TASK TO COMPLETE → Lines to return, exactly: from the line with "def encFaults (s" to the line with "0xA2 (b + 9) 3" in the entries below, both included.
(GIVEN RECORDS begins)
/-- NPH of profile `p`. -/
def profPhases (s : State) (p : Nat) : Nat := bits (tnat s 0x71 (32 * p)) 14 12 + 1
/-- REL of profile `p`. -/
def profRel (s : State) (p : Nat) : Nat := bits (tnat s 0x71 (32 * p)) 11 8
/-- FAULT of profile `p`. -/
def profFault (s : State) (p : Nat) : Nat := bits (tnat s 0x71 (32 * p)) 7 4
/-- ITGT of phase `i`. -/
def phTarget (s : State) (p i : Nat) : Nat := tnat s 0x71 (32 * p + 2 + 3 * i)
/-- CTL of phase `i`. -/
def phCtl (s : State) (p i : Nat) : Nat := tnat s 0x71 (32 * p + 3 + 3 * i)
/-- END of phase `i`. -/
def phEnd (s : State) (p i : Nat) : Nat := bits (phCtl s p i) 14 12
/-- LAST of phase `i`. -/
def phLast (s : State) (p i : Nat) : Bool := bit (phCtl s p i) 11
/-- DUR of phase `i`. -/
def phDur (s : State) (p i : Nat) : Nat := tnat s 0x71 (32 * p + 4 + 3 * i)

/-- Phase `i` is reached from the fault entry (R282, R295): no phase before it, from FAULT − 1 on, is LAST. -/
def fromFault (s : State) (p i : Nat) : Bool :=
  let f := profFault s p
  decide (1 ≤ f) && decide (f - 1 ≤ i) && (List.range i).all (fun k => decide (k < f - 1) || !phLast s p k)

/-- Faults of phase `i` of profile `p`. -/
def phaseFaults (s : State) (p i : Nat) : List VFault :=
  faultIf (decide (40000 < phTarget s p i)) 0x71 (32 * p + 2 + 3 * i) 3
    ++ faultIf (decide (4 < phEnd s p i) || (phEnd s p i == 4 && fromFault s p i)) 0x71 (32 * p + 3 + 3 * i) 3
    ++ faultIf (phEnd s p i != 4 && phDur s p i == 0) 0x71 (32 * p + 4 + 3 * i) 3

/-- CHECK of profile `p` holds. -/
def profCheck (s : State) (p : Nat) : Bool := sumWords (twords s 0x71 (32 * p) 32) == 0xFFFF

/-- Faults of profile `p`. -/
def profileFaults (s : State) (p : Nat) : List VFault :=
  let n := profPhases s p
  faultIf (decide (n < profRel s p) || decide (n < profFault s p)) 0x71 (32 * p) 3
    ++ (List.range n).flatMap (phaseFaults s p)
    ++ faultIf (!profCheck s p) 0x71 (32 * p + 31) 1

/-! ### Rail margins (R316), gate dwell (R248), encoders and SSI (R134, R137) -/

/-- Faults of margin entry `m` (R316). -/
def marginFaults (s : State) (m : Nat) : List VFault :=
  let w (k o : Nat) : Nat := tnat s 0x79 (4 * k + o)
  let rail (k : Nat) : Nat := bits (w k 0) 3 0
  let en (k : Nat) : Bool := bit (w k 0) 15
  let lim := bits (w m 2) 5 0
  faultIf (decide (9 < rail m) || bit (tnat s 0x78 (16 * rail m)) 15
      || (en m && (List.range m).any (fun k => en k && rail k == rail m))) 0x79 (4 * m) 3
    ++ faultIf (decide (lim < (signed 16 (w m 1)).natAbs)) 0x79 (4 * m + 1) 3
    ++ faultIf (decide (32 < lim)) 0x79 (4 * m + 2) 3

/-- Faults of encoder channel `c` of table 0xA0. -/
def encFaults (s : State) (c : Nat) : List VFault :=
  let cfg := encCfg s c
  let lo := tint32 s 0xA0 (16 * c + 4)
  let hi := tint32 s 0xA0 (16 * c + 6)
  faultIf (bits cfg 15 14 == 3 || bits cfg 9 8 == 3) 0xA0 (16 * c) 3
    ++ faultIf (!(decide (lo = 0) && decide (hi = 0)) && decide (hi ≤ lo)) 0xA0 (16 * c + 6) 3

/-- A field of `n` bits from bit `a` lies outside the frame or overlaps an earlier field. -/
def fieldBad (len : Nat) (before : List (Nat × Nat)) (a n : Nat) : Bool :=
  decide (len < a + n) || before.any (fun f => decide (f.1 < a + n) && decide (a < f.1 + f.2))

/-- Faults of the SSI entry of channel `c` (R134). -/
def ssiFaults (s : State) (c : Nat) : List VFault :=
  let b := 16 * c
  let w (o : Nat) : Nat := tnat s 0xA2 (b + o)
  let len := bits (w 0) 15 10
  let pos := (bits (w 1) 13 8, bits (w 1) 5 0)
  let err := (bits (w 2) 5 0, 1)
  let crc := (bits (w 3) 5 0, bits (w 3) 12 8)
  let errEn := bit (w 0) 7
  let crcEn := bit (w 0) 5
  faultIf (decide (len < 8) || decide (48 < len)) 0xA2 b 3
    ++ faultIf (decide (pos.2 < 4) || decide (32 < pos.2) || fieldBad len [] pos.1 pos.2) 0xA2 (b + 1) 3
    ++ faultIf (errEn && fieldBad len [pos] err.1 err.2) 0xA2 (b + 2) 3
    ++ faultIf (crcEn && (decide (crc.2 < 3) || decide (16 < crc.2)
        || fieldBad len (pos :: (if errEn then [err] else [])) crc.1 crc.2)) 0xA2 (b + 3) 3
    ++ faultIf (decide (w 6 < 25) || decide (2500 < w 6)) 0xA2 (b + 6) 3
    ++ faultIf (decide (255 < w 7)) 0xA2 (b + 7) 3
    ++ faultIf (decide (w 8 < 1) || decide (100 < w 8)) 0xA2 (b + 8) 3
    ++ faultIf (decide (60000 < w 9) || decide (w 9 * 1000 < (len + 1) * w 6 * 4 + (w 8 + 1) * 1000)) 0xA2 (b + 9) 3

/-- Every fault of the touched tables (R28). -/
def allFaults (s : State) (tt : Touched) : List VFault :=
  jetFaults s tt ++ swathFaults s tt
    ++ (if hasT tt [0x56] then checkAll s 0x56 4 else [])
    ++ motionFaults s tt
    ++ (if hasT tt [0x70] then checkAll s 0x70 128 ++ (List.range 16).flatMap (valveFaults s) else [])
    ++ (if hasT tt [0x71] then (List.range 16).flatMap (profileFaults s) else [])
    ++ (if hasT tt [0x79] then checkAll s 0x79 32 ++ (List.range 8).flatMap (marginFaults s) else [])
    ++ (if hasT tt [0xA0] then (List.range 8).flatMap (encFaults s) else [])
    ++ (if hasT tt [0xA0, 0xA2] then
        ((List.range 8).filter (fun c => encMode s c == 2)).flatMap (ssiFaults s) else [])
(GIVEN RECORDS ends)
OUTPUT OF THE TASK →
def encFaults (s : State) (c : Nat) : List VFault :=
  let cfg := encCfg s c
  let lo := tint32 s 0xA0 (16 * c + 4)
  let hi := tint32 s 0xA0 (16 * c + 6)
  faultIf (bits cfg 15 14 == 3 || bits cfg 9 8 == 3) 0xA0 (16 * c) 3
    ++ faultIf (!(decide (lo = 0) && decide (hi = 0)) && decide (hi ≤ lo)) 0xA0 (16 * c + 6) 3

/-- A field of `n` bits from bit `a` lies outside the frame or overlaps an earlier field. -/
def fieldBad (len : Nat) (before : List (Nat × Nat)) (a n : Nat) : Bool :=
  decide (len < a + n) || before.any (fun f => decide (f.1 < a + n) && decide (a < f.1 + f.2))

/-- Faults of the SSI entry of channel `c` (R134). -/
def ssiFaults (s : State) (c : Nat) : List VFault :=
  let b := 16 * c
  let w (o : Nat) : Nat := tnat s 0xA2 (b + o)
  let len := bits (w 0) 15 10
  let pos := (bits (w 1) 13 8, bits (w 1) 5 0)
  let err := (bits (w 2) 5 0, 1)
  let crc := (bits (w 3) 5 0, bits (w 3) 12 8)
  let errEn := bit (w 0) 7
  let crcEn := bit (w 0) 5
  faultIf (decide (len < 8) || decide (48 < len)) 0xA2 b 3
    ++ faultIf (decide (pos.2 < 4) || decide (32 < pos.2) || fieldBad len [] pos.1 pos.2) 0xA2 (b + 1) 3
    ++ faultIf (errEn && fieldBad len [pos] err.1 err.2) 0xA2 (b + 2) 3
    ++ faultIf (crcEn && (decide (crc.2 < 3) || decide (16 < crc.2)
        || fieldBad len (pos :: (if errEn then [err] else [])) crc.1 crc.2)) 0xA2 (b + 3) 3
    ++ faultIf (decide (w 6 < 25) || decide (2500 < w 6)) 0xA2 (b + 6) 3
    ++ faultIf (decide (255 < w 7)) 0xA2 (b + 7) 3
    ++ faultIf (decide (w 8 < 1) || decide (100 < w 8)) 0xA2 (b + 8) 3
    ++ faultIf (decide (60000 < w 9) || decide (w 9 * 1000 < (len + 1) * w 6 * 4 + (w 8 + 1) * 1000)) 0xA2 (b + 9) 3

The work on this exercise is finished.